== ENTRIES SUPPLIED ==
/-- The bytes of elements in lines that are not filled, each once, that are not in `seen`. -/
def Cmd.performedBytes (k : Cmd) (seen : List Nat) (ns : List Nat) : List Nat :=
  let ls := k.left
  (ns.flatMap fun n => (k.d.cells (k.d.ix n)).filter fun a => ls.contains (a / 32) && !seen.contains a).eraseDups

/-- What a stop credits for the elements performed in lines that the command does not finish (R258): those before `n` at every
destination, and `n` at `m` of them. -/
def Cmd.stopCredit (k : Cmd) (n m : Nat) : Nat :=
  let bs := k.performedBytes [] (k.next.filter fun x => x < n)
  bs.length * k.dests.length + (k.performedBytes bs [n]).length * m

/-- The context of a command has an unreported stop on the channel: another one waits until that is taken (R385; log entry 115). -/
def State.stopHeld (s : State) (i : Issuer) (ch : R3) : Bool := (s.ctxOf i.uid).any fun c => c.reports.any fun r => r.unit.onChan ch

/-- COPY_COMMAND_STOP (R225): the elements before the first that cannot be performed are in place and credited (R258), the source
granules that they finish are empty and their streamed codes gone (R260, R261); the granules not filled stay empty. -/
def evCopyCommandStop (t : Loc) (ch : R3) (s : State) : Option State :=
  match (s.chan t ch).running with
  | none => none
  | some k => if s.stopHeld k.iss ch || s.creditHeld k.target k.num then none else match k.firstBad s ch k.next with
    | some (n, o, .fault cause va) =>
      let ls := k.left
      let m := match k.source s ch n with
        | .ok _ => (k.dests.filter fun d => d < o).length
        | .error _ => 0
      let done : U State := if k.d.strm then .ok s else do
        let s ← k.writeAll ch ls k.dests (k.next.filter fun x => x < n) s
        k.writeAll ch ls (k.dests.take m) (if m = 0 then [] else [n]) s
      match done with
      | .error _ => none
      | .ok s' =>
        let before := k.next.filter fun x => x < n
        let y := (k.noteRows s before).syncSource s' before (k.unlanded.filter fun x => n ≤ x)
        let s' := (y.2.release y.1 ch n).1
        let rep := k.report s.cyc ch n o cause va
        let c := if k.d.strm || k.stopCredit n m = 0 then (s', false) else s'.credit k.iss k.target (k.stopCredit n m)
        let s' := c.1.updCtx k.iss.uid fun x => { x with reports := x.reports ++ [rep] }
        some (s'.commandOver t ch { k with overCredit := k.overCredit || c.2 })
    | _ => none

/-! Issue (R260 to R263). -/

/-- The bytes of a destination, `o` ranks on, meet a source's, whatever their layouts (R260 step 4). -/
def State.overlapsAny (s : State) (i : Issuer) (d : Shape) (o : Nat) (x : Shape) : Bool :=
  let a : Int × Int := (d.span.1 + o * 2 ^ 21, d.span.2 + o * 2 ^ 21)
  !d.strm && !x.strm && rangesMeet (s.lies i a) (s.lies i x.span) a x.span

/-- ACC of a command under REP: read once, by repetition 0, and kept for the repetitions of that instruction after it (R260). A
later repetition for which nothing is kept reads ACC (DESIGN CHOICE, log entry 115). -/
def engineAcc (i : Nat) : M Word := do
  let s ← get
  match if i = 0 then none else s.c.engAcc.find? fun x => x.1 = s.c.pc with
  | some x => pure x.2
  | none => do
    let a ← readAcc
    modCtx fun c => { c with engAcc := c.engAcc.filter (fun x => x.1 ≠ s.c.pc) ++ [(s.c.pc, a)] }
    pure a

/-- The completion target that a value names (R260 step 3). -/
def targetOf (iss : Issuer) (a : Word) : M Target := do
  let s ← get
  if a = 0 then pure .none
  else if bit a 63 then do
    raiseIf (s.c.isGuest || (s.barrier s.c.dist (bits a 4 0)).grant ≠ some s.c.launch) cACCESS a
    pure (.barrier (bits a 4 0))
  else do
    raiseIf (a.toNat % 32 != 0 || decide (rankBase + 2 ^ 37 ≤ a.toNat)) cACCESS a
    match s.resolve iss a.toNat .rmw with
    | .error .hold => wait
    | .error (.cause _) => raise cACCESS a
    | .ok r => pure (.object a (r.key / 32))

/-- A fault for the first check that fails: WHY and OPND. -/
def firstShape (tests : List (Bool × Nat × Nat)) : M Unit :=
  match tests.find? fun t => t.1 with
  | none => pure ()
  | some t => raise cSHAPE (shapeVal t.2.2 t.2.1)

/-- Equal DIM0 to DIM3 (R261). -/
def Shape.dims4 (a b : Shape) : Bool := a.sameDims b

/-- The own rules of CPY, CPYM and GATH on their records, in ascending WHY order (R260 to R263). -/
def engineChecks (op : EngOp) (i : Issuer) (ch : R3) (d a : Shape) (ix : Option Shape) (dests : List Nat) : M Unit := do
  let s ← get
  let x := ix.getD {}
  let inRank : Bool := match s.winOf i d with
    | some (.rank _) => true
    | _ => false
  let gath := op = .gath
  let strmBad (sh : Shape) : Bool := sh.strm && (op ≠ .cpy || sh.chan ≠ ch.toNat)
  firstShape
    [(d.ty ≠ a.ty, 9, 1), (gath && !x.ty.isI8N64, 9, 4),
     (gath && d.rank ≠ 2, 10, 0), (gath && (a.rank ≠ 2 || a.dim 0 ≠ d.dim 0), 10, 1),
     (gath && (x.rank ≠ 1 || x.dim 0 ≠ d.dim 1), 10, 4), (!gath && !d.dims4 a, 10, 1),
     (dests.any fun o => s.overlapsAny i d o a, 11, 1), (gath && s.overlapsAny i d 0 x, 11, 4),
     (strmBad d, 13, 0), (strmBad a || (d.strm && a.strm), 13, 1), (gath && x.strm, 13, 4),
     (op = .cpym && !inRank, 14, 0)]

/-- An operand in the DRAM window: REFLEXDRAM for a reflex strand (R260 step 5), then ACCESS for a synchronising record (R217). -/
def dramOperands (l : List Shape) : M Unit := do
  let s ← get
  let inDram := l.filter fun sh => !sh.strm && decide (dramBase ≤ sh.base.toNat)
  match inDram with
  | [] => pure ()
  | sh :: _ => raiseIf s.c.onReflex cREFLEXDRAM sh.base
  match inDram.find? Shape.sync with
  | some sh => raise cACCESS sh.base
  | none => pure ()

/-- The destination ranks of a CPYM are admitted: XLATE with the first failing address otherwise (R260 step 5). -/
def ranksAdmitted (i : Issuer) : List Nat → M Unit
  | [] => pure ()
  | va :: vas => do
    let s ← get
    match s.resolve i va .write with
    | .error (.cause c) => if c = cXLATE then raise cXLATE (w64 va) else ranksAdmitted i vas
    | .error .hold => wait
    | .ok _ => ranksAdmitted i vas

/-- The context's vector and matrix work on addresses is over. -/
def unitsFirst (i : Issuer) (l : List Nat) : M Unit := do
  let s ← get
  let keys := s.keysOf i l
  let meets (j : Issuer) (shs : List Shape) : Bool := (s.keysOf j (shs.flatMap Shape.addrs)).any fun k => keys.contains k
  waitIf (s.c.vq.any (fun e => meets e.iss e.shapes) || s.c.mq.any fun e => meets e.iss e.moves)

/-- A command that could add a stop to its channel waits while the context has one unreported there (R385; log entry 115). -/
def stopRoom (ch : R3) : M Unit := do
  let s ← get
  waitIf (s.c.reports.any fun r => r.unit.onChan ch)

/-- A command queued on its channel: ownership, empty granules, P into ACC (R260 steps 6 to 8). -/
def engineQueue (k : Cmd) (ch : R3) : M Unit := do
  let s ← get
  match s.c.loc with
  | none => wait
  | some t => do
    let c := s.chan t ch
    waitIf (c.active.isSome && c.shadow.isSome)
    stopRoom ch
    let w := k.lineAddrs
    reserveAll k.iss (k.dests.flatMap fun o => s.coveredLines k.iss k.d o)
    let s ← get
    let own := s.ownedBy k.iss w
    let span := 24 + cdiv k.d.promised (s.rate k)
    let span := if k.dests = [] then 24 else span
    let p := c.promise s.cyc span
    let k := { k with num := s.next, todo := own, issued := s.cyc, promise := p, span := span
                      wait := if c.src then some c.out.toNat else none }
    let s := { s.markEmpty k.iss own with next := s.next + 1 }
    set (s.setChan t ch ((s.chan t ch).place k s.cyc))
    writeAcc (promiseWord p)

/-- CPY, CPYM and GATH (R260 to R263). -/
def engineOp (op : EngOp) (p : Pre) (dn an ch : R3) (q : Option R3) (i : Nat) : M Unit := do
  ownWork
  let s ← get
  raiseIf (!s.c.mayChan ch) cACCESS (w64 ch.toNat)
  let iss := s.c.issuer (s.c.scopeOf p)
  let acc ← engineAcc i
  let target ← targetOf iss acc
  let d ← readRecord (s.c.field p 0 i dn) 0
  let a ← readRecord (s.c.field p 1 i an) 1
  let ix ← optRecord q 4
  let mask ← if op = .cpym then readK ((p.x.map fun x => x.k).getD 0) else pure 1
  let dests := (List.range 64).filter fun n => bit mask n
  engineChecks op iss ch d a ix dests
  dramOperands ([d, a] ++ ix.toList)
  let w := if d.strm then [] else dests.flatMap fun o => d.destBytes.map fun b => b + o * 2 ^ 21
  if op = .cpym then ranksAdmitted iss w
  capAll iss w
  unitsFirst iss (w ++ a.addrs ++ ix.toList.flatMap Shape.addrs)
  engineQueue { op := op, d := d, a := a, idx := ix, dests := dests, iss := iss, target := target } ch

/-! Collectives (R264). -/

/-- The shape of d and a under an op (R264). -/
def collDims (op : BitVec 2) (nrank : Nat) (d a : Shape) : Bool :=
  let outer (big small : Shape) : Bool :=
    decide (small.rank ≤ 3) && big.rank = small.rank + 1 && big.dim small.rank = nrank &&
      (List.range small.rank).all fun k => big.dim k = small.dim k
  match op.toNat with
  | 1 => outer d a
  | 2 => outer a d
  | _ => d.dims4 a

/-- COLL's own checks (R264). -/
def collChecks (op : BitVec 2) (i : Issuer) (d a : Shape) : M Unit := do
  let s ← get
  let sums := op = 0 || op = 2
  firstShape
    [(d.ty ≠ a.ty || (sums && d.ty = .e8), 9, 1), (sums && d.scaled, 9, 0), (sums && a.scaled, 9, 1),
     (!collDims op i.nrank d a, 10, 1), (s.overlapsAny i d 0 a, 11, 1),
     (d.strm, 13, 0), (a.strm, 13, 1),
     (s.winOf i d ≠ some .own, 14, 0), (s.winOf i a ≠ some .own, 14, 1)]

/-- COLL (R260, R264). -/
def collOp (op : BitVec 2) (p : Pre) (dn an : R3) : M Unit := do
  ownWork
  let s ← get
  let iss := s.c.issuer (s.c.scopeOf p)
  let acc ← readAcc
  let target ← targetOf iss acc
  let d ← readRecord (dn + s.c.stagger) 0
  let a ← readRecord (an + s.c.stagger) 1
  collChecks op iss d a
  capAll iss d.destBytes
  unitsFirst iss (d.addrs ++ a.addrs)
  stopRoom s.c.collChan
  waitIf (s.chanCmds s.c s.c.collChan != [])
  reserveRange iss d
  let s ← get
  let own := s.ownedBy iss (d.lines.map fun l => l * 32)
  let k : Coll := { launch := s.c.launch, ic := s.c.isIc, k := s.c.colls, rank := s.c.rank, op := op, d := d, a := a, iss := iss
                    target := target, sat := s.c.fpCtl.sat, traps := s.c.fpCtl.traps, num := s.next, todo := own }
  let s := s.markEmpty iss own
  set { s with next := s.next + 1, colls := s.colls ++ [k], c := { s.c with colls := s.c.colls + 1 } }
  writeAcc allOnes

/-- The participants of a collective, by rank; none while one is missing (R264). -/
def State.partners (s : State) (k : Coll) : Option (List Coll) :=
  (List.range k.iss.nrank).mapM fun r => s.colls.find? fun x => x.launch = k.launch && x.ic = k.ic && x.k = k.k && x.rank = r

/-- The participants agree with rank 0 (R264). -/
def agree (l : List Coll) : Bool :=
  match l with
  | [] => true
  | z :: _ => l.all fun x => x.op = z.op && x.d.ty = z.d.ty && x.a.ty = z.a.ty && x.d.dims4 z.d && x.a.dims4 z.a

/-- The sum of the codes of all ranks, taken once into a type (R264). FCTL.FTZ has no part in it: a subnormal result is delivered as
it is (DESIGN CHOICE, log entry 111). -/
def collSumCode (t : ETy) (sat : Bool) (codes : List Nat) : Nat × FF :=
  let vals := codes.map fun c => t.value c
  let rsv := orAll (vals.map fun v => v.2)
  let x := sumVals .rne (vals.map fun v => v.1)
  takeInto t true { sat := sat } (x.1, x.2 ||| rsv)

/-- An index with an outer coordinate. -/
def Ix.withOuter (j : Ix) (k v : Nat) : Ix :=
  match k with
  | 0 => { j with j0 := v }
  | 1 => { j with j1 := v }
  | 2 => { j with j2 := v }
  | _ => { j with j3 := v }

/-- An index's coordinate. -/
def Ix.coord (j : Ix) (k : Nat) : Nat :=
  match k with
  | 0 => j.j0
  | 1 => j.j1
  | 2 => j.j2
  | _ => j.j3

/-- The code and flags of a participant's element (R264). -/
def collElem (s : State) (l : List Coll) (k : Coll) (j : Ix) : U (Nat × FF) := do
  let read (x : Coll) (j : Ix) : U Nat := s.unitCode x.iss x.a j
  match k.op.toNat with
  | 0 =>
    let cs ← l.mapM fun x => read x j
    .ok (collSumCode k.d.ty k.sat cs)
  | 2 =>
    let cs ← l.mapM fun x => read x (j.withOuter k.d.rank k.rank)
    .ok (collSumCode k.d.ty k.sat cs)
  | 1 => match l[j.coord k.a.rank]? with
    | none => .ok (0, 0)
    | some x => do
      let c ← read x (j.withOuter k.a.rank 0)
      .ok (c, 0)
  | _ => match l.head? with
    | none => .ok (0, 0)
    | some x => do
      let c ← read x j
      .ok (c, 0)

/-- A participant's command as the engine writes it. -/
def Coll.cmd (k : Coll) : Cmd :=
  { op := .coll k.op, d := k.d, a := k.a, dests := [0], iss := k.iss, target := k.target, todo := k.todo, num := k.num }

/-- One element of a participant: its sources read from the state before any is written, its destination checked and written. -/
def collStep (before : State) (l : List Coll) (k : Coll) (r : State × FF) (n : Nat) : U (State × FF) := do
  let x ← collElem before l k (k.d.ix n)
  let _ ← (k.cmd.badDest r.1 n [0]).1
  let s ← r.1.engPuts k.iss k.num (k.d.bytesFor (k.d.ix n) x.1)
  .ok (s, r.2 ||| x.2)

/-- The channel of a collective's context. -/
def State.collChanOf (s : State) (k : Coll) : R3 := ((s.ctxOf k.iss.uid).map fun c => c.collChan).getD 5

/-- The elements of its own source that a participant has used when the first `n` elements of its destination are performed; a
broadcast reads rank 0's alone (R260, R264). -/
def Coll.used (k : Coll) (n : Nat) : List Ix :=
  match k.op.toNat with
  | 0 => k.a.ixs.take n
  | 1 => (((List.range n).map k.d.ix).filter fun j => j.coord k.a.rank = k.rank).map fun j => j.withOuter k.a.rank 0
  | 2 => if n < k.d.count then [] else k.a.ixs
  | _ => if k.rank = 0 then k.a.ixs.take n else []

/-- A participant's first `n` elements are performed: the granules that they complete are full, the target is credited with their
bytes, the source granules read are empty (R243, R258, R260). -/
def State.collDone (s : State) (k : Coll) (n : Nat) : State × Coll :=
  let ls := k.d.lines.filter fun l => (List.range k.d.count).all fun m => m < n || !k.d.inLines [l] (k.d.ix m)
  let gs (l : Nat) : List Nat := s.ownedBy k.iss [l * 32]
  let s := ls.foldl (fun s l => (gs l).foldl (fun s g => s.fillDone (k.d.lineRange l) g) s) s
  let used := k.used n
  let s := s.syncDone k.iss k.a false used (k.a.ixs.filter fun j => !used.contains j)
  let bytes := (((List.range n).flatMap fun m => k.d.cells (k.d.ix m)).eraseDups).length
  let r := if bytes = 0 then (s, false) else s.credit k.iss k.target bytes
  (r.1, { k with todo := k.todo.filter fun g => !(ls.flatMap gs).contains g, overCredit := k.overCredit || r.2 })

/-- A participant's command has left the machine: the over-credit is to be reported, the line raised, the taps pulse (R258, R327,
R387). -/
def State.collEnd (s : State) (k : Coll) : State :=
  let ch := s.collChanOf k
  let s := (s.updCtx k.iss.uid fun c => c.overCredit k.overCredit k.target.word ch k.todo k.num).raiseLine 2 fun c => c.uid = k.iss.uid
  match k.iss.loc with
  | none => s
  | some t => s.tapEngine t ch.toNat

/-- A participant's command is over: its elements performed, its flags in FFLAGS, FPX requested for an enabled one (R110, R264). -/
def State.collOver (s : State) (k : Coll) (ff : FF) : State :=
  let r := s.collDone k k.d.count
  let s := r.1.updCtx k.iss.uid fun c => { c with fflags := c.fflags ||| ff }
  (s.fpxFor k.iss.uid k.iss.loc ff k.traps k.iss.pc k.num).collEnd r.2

== WORK ORDER ==
Your answer should consist of the lines of the listing that contain "waits", copied as they stand.

== RESPONSE ==
/-- The context of a command has an unreported stop on the channel: another one waits until that is taken (R385; log entry 115). -/
/-- A command that could add a stop to its channel waits while the context has one unreported there (R385; log entry 115). -/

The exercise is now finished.